Conditional Poisson (Hurdle) Model
- Hurdle models are easy to motivate when it makes sense to dichotomize processes into those that lead to the presence or absence of a population and those that facilitate continued maintenance of a population. This would be the case in habitat suitability models that treat colonization and growth as separate processes and treat the possibility of subsequent extinction as unlikely.
- Often in both mixture and conditional models the primary goal is to develop separate regression models for θ and λ. Hurdle models are attractive in this regard because in formulating the loglikelihood for hurdle models the parameters involved in explaining θ and those involved in explaining λ occur in distinct portions of the loglikelihood.
- This facilitates estimation because that means the presence-absence portion of the model can be fit separately from the model for the nonzero counts.

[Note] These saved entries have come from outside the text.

-- ==== Sys2Proof/Machine/Posting.lean ====
section
/-!
DEFINITION. Posting: the hub accepts the next descriptor of a core's posting queue (R327 to R338, R357), the
counts of the queue (R329, R330), and the RoCEv2 requester's sending.
-/
namespace Sys2Proof.Machine

/-! ### Queue counts -/

/-- First byte of core c's posting queue (R327). -/
def queueBase (c : CoreId) : Nat := 0x018004000000 + 8192 * c.val

/-- A write of pq_tail by which software posts; none is FABRIC_QUEUE (R329). -/
def State.postTail (s : State) (c : CoreId) (v : Word) : Option State :=
  let w := (s.core c).win
  let new := v.setWidth 16
  let used := (w.pqTail - w.cqHead).toNat
  if w.pqSize = 0 ∨ w.pqSize.toNat < (new - w.pqTail).toNat + used then none
  else some (s.mapCore c fun x => { x with win := { x.win with pqTail := new } })

/-- A write of pq_size; none is RANGE. -/
def State.pqSizeCmd (s : State) (c : CoreId) (v : Word) : Option State :=
  let w := (s.core c).win
  if [0, 16, 32, 64, 128].contains v.toNat ∧ w.pqTail = w.cqTail ∧ w.cqTail = w.cqHead then
    some (s.mapCore c fun x => { x with win := { x.win with
      pqSize := v.setWidth 16, pqTail := 0, cqTail := 0, cqHead := 0, accepted := 0, completed := 0 } })
  else none

/-- A write of cq_head; none is RANGE. -/
def State.cqHeadCmd (s : State) (c : CoreId) (v : Word) : Option State :=
  let w := (s.core c).win
  let new := v.setWidth 16
  if (w.cqTail - w.cqHead).toNat < (new - w.cqHead).toNat then none
  else some (s.mapCore c fun x => { x with win := { x.win with cqHead := new } })

/-! ### Descriptors (R331) -/

def parseDesc (bs : List Byte) : PostDesc :=
  let op := BitVec.ofNat 8 (fieldNat bs 0 1)
  let roce := 0x10 ≤ op.toNat
  { op := op, irq := fieldNat bs 1 1 % 2 == 1, chan := BitVec.ofNat 16 (fieldNat bs 2 2), len := fieldNat bs 4 4
    raddr := w64 (fieldNat bs 8 8), laddr := w64 (fieldNat bs 16 8), lidx := BitVec.ofNat 8 (fieldNat bs 24 1)
    fmt := BitVec.ofNat 8 (fieldNat bs 25 1), wrid := w32 (fieldNat bs 28 4), token := BitVec.ofNat 128 (fieldNat bs 32 16)
    opd1 := w64 (fieldNat bs 48 8), opd2 := w64 (fieldNat bs 56 8)
    wellFormed := decide (fieldNat bs 1 1 < 2 ∧ fieldNat bs 26 2 = 0 ∧
      fieldNat bs 2 2 < (if roce then 1024 else 4096)) && (!roce || fieldNat bs 36 12 == 0) }

/-- Descriptor number t of core c. -/
def State.readDesc (s : State) (c : CoreId) : PostDesc :=
  let w := (s.core c).win
  parseDesc (s.homeBytes (queueBase c + 64 * (w.accepted % max w.pqSize.toNat 1)) 64)

/-- The codes that are operations. -/
def knownOp (op : Byte) : Bool := (1 ≤ op.toNat && op.toNat ≤ 8) || (0x10 ≤ op.toNat && op.toNat ≤ 0x14)

def isRoce (op : Byte) : Bool := 0x10 ≤ op.toNat

/-- Device id of a global address; none for an address that is not global (R21). -/
def globalDevice (a : Word) : Option (BitVec 14) :=
  if a.extractLsb' 62 2 = 2 then some (a.extractLsb' 48 14) else none

/-- Length and alignment as the operation tables give them. -/
def PostDesc.shapeOk (d : PostDesc) : Bool :=
  let aligned := fun n : Nat => d.raddr.toNat % n == 0
  match d.op.toNat with
  | 1 | 2 | 0x11 | 0x12 => 1 ≤ d.len && d.len ≤ 2 ^ 30
  | 3 | 4 | 5 | 0x13 | 0x14 => d.len == 0 && aligned 8
  | 6 =>
    1 ≤ d.len && d.len ≤ 2 ^ 28 &&
    (match saFmtOf d.fmt.toNat with
     | none => false
     | some .g16 => d.len % 128 == 0 && aligned 4096
     | some _ => aligned 4)
  | 7 => d.len == 0 && d.raddr.toNat % 4096 != 0xFFF && d.raddr.toNat / 4096 % 128 ≤ 64
  | 8 => d.len == 0
  | 0x10 => 1 ≤ d.len && d.len ≤ 4096
  | _ => false

/-- R332 step 1. -/
def State.descBad (s : State) (d : PostDesc) : Bool :=
  !d.wellFormed || !knownOp d.op || !d.shapeOk ||
  (!isRoce d.op && decide (globalDevice d.raddr ≠ some (s.chan (d.chan.toNat % 4096)).peer))

/-- R332 step 2: status of a channel or queue pair that takes no operation. -/
def State.linkBad (s : State) (d : PostDesc) : Option Byte :=
  if isRoce d.op then (if (s.qp (d.chan.toNat % 1024)).st = .rts then none else some 11)
  else
    match (s.chan (d.chan.toNat % 4096)).st with
    | .opened => none
    | .gone => some 1
    | _ => some 2

/-- Local bytes of an operation, with the permission they need. -/
def PostDesc.localRanges (d : PostDesc) : List (Nat × Nat × Nat) :=
  match d.op.toNat with
  | 1 | 0x10 | 0x11 => [(permLoad, d.laddr.toNat, d.len)]
  | 2 | 0x12 => [(permStore, d.laddr.toNat, d.len)]
  | 6 =>
    match saFmtOf d.fmt.toNat with
    | some .g16 => [(permLoad, d.laddr.toNat, 2 * d.len), (permLoad, d.opd1.toNat, d.len / 128)]
    | some f => [(permLoad, d.laddr.toNat, f.size * d.len)]
    | none => []
  | _ => []

/-- Entry lidx of core c's local capability table (R331). -/
def State.localCap (s : State) (c : CoreId) (lidx : Nat) : Cap :=
  let a := (s.core c).win.ltBase.toNat + 16 * lidx
  ⟨BitVec.ofNat 128 (leNat (s.homeBytes a 16)), s.homeTag a && !s.wordPoisoned a⟩

/-- R332 step 3. -/
def State.localBad (s : State) (c : CoreId) (d : PostDesc) : Bool :=
  let k := s.localCap c d.lidx.toNat
  decide ((s.core c).win.ltCount.toNat ≤ d.lidx.toNat) || !k.tag || k.isSealed || !k.has permGlobal ||
  d.localRanges.any fun r => !k.covers [r.1] r.2.1 r.2.2 || (s.stacksOf r.2.1 r.2.2).isNone

/-- First check that fails (R332); the table entry's word is read first. -/
def State.postStatus (s : State) (c : CoreId) (d : PostDesc) : Option Byte :=
  if s.descBad d then some 8
  else
    match s.linkBad d with
    | some st => some st
    | none => if s.localBad c d then some 7 else none

def newOp (c : CoreId) (d : PostDesc) (ended : Option (Byte × Word)) : PostOp :=
  ⟨some c, d, 0, 0, none, false, 0, ended, [], []⟩

/-! ### RoCEv2 requester -/

/-- Path MTU of a queue pair in bytes (R356). -/
def QueuePair.mtu (q : QueuePair) : Nat := 128 * 2 ^ (q.cfg.toNat % 8)

/-- Sequence numbers a request takes. -/
def roceSpan (q : QueuePair) (op : Byte) (len : Nat) : Nat :=
  if op.toNat ≤ 0x12 then max 1 ((len + q.mtu - 1) / q.mtu) else 1

def roceOpOf (op : Byte) : RoceOp :=
  match op.toNat with
  | 0x10 => .send
  | 0x11 => .write
  | 0x12 => .read
  | 0x13 => .fetchAdd
  | 0x14 => .cmpSwap
  | _ => .unsupported

/-- Its request carries source bytes. -/
def carriesSource (op : Byte) : Bool := op == 0x10 || op == 0x11

/-- Packets of an operation that are acknowledged. -/
def QueuePair.acked (q : QueuePair) (o : PostOp) : Nat :=
  let n := (q.una - o.base.setWidth 24).toNat
  if n < 2 ^ 23 then n else 0

/-- Request packet i of an operation: one of the MTU-sized packets of a SEND or WRITE; a READ's asks for what packet i of its
answer and the later ones bring (R354). -/
def QueuePair.packet (q : QueuePair) (qn : Nat) (o : PostOp) (i : Nat) : RoceReq :=
  let d := o.desc
  let many := carriesSource d.op
  let skip := if d.op = 0x12 then i * q.mtu else 0
  { qp := Fin.ofNat 1024 qn, psn := o.base.setWidth 24 + BitVec.ofNat 24 i, op := roceOpOf d.op, va := d.raddr + w64 skip
    rkey := d.token.setWidth 32, len := w32 (d.len - skip), opd1 := d.opd1, opd2 := d.opd2
    first := !many || i == 0, last := !many || i + 1 == roceSpan q d.op d.len
    payload := if many then (o.kept.drop (i * q.mtu)).take q.mtu else [] }

/-- Packets of an operation that are not acknowledged, in order. -/
def QueuePair.packets (q : QueuePair) (qn : Nat) (o : PostOp) : List RoceReq :=
  let n := roceSpan q o.desc.op o.desc.len
  let k := q.acked o
  if n ≤ k then []
  else if carriesSource o.desc.op then (List.range (n - k)).map fun i => q.packet qn o (k + i)
  else [q.packet qn o k]

/-- Sub-port of a queue pair's context. -/
def QueuePair.subOf (q : QueuePair) : Nat := 8 * (q.port.toNat % 8) + q.port.toNat / 8 % 8

/-- Priority of a queue pair's traffic (R356). -/
def QueuePair.prio (q : QueuePair) : BitVec 3 := q.cfg.extractLsb' 15 3

/-- Headers of a queue pair's packets on sub-port k: IPv6 or IPv4 as its context says, to its own next hop (R323, R356;
log entry 121). -/
def State.roceHead (s : State) (q : QueuePair) (k : Fin 64) : TxHead :=
  let ip := if q.cfg.getLsbD 3 then ip6Head (s.subIp6 s.fab.devId.val k.val) q.rip q.prio 2
            else ip4Head (mapped4 (s.sub k.val).ip4) q.rip q.prio 2
  s.txHead k q.prio q.rmac (some ip)

/-- A frame of a queue pair leaves on sub-port k, unless that cannot send; its length is another protocol's (log entry 31). -/
def State.roceOut (s : State) (q : QueuePair) (k : Fin 64) (item : TxHead → TxItem) : State :=
  if s.subSends k.val then s.transmit ⟨k, q.prio, none, item (s.roceHead q k)⟩ else s

/-- ICRC of a packet: over addresses, destination queue pair and the packet's own numbers and bytes (R354; log entry 143). -/
def icrcOf (h : TxHead) (rqpn : BitVec 24) (fields : List Nat) (body : List Byte) : BitVec 32 :=
  let ip : List Nat := match h.ip with | none => [] | some x => [x.src.toNat, x.dst.toNat]
  Config.icrc (ip ++ rqpn.toNat :: fields) body

def roceOpNum : RoceOp → Nat
  | .send => 0
  | .write => 1
  | .read => 2
  | .fetchAdd => 3
  | .cmpSwap => 4
  | .unsupported => 5

/-- A request packet as it leaves. -/
def requestItem (k : Fin 64) (rqpn : BitVec 24) (q : RoceReq) (h : TxHead) : TxItem :=
  .roceRequest k h rqpn q (icrcOf h rqpn
    [0, roceOpNum q.op, q.psn.toNat, q.va.toNat, q.rkey.toNat, q.len.toNat, q.opd1.toNat, q.opd2.toNat, bit q.first, bit q.last] q.payload)

/-- An answer packet as it leaves. -/
def answerItem (k : Fin 64) (rqpn psn : BitVec 24) (a : RoceAnswer) (h : TxHead) : TxItem :=
  let c : List Nat × List Byte := match a with
    | .ack bs old => ([0, old.toNat], bs)
    | .nakSequence => ([1], [])
    | .nakInvalid => ([2], [])
    | .nakAccess => ([3], [])
    | .nakOperational => ([4], [])
    | .rnr => ([5], [])
  .roceAnswer k h rqpn psn a (icrcOf h rqpn (1 :: psn.toNat :: c.1) c.2)

/-- A CNP as it leaves. -/
def cnpItem (k : Fin 64) (rqpn : BitVec 24) (h : TxHead) : TxItem := .cnp k h rqpn (icrcOf h rqpn [2] [])

/-- What of an operation is not acknowledged goes out. -/
def State.roceSend (s : State) (qn : Nat) (o : PostOp) : State :=
  let q := s.qp qn
  let k := Fin.ofNat 64 q.subOf
  let s1 := s.setQp qn { q with sentAt := s.time }
  (q.packets qn o).foldl (fun t r => t.roceOut q k (requestItem k q.rqpn r)) s1

/-- An operation is numbered and sent, unless the queue pair waits after an RNR NAK. -/
def State.roceIssue (s : State) (qn : Nat) (o : PostOp) : State :=
  let q := s.qp qn
  let o1 := { o with sent := 1, base := q.spsn.setWidth 32 }
  let s1 := s.setQp qn { q with ops := q.ops ++ [o1], spsn := q.spsn + BitVec.ofNat 24 (roceSpan q o.desc.op o.desc.len) }
  if q.rnrWait then s1 else s1.roceSend qn o1

/-- The destination of a READ is undefined from its acceptance to its completion (R333). -/
def State.scramble (s : State) (d : PostDesc) : State :=
  if d.op = opRead ∨ d.op = 0x12 then
    let f := s.freeBytes d.len
    f.2.writeHome d.laddr.toNat f.1
  else s

/-- The source of an operation is poisoned. -/
def State.sourcePoisoned (s : State) (d : PostDesc) : Bool :=
  carriesSource d.op && (s.firstPoison d.laddr.toNat d.len).isSome

/-- Errors that reading the operation's source reaches are found. -/
def State.settleSource (s : State) (d : PostDesc) : State :=
  if carriesSource d.op then s.settle d.laddr.toNat d.len 0 else s

/-- A RoCEv2 operation is posted: it is numbered and its packets sent; poisoned source bytes cannot be sent marked,
so nothing is sent and the operation ends POISONED (log entry 32). -/
def State.rocePost (s : State) (c : CoreId) (d : PostDesc) : State :=
  let s1 := s.settleSource d
  let qn := d.chan.toNat % 1024
  if s1.sourcePoisoned d then s1.setQp qn { s1.qp qn with ops := (s1.qp qn).ops ++ [newOp c d (some (6, 0))] }
  else
    let kept := if carriesSource d.op then s1.homeBytes d.laddr.toNat d.len else []
    s1.roceIssue qn { newOp c d none with kept := kept }

/-! ### Acceptance -/

/-- The next descriptor is accepted (R332): it ends at its first failing check, or is posted on its channel or
queue pair. -/
def State.acceptDesc (s : State) (c : CoreId) (d : PostDesc) : State :=
  let s0 := s.settle ((s.core c).win.ltBase.toNat + 16 * d.lidx.toNat) 16 0
  let s1 := s0.mapCore c fun x => { x with win := { x.win with accepted := x.win.accepted + 1 } }
  let n := d.chan.toNat % 4096
  let qn := d.chan.toNat % 1024
  match s0.postStatus c d with
  | some st =>
    if !knownOp d.op then s1.writeCompletion c (newOp c d none) st 0
    else if isRoce d.op then
      (s1.setQp qn { s1.qp qn with ops := (s1.qp qn).ops ++ [newOp c d (some (st, 0))] }).flushQp qn
    else (s1.setChan n { s1.chan n with ops := (s1.chan n).ops ++ [newOp c d (some (st, 0))] }).flushChan n
  | none =>
    let s2 := s1.scramble d
    if isRoce d.op then (s2.rocePost c d).flushQp qn
    else s2.setChan n { s2.chan n with ops := (s2.chan n).ops ++ [newOp c d none] }

/-- The hub takes core c's next descriptor where its op is the command's; a reserved op ends BAD_DESC. -/
def State.post (s : State) (c : CoreId) (op : Byte) : Host.Outcome State Fault Refusal :=
  let w := (s.core c).win
  if s.fabricOn && w.pqSize != 0 && BitVec.ofNat 16 w.accepted != w.pqTail then
    let d := s.readDesc c
    if d.op = op ∨ knownOp d.op = false then .next (s.acceptDesc c d) else .next s
  else .next s

/-- R334. -/
def execPoldoalWrite (c : CoreId) (s : State) : Host.Outcome State Fault Refusal := s.post c opWrite
/-- R334. -/
def execPoldoalRead (c : CoreId) (s : State) : Host.Outcome State Fault Refusal := s.post c opRead
/-- R334. -/
def execAtomicAdd (c : CoreId) (s : State) : Host.Outcome State Fault Refusal := s.post c opAdd
/-- R334. -/
def execAtomicMax (c : CoreId) (s : State) : Host.Outcome State Fault Refusal := s.post c opMax
/-- R334. -/
def execAtomicCas (c : CoreId) (s : State) : Host.Outcome State Fault Refusal := s.post c opCas
/-- R335. -/
def execWriteAcc (c : CoreId) (s : State) : Host.Outcome State Fault Refusal := s.post c opWriteAcc
/-- R337. -/
def execPoldoalNotify (c : CoreId) (s : State) : Host.Outcome State Fault Refusal := s.post c opNotify
/-- R337. -/
def execPoldoalFence (c : CoreId) (s : State) : Host.Outcome State Fault Refusal := s.post c opFence
/-- R357. -/
def execSend (c : CoreId) (s : State) : Host.Outcome State Fault Refusal := s.post c 0x10
/-- R357. -/
def execRdmaWrite (c : CoreId) (s : State) : Host.Outcome State Fault Refusal := s.post c 0x11
/-- R357. -/
def execRdmaRead (c : CoreId) (s : State) : Host.Outcome State Fault Refusal := s.post c 0x12
/-- R357. -/
def execFetchAdd (c : CoreId) (s : State) : Host.Outcome State Fault Refusal := s.post c 0x13
/-- R357. -/
def execCmpSwap (c : CoreId) (s : State) : Host.Outcome State Fault Refusal := s.post c 0x14

end Sys2Proof.Machine
end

- The parameters also have a clean interpretation. The parameters related to θ deal with habitat invasion while those used to predict λ relate to sustaining the population once it gets established and there is no overlap between them.
- This is not the case for the classical ZIP model. In the loglikelihood for the ZIP model θ occurs both by itself and also with terms that involve λ.
- Hurdle models easily generalize to continuous distributions. Thus one can have a point mass associated with the zero values while the remainder of the nonzero continuous observations are assumed to come from a density function with strictly positive support, one such as a lognormal or gamma distribution. Thus hurdle models are popular in fisheries research where a continuous measure such as catch per unit effort is used to quantify fishing success, but many fishing trips wind up catching no fish.
Some final remarks
The R packages pscl and zicounts provide implementations of both kinds of excess zero models. Poisson and negative binomial distributions for the nonzero counts are supported. The statistical package Stata also has functions dedicated to fitting ZIP and ZINB models.
There is the suggestion in the literature that zero-inflated negative binomial (ZINB) models often have convergence problems (Famoye and Singh 2006).
Zero-inflated models have a long history in the econometrics literature but the interest in these kinds of models in disciplines such as ecology appear to stem from Lambert (1992).
It's worth noting that Warton (2005) argues that many of the published uses of excess zero models are probably unnecessary. He argues that the negative binomial probability model by itself is sufficient to handle most occurrences of zero-inflation (relative to a Poisson distribution) in environmental and ecological data.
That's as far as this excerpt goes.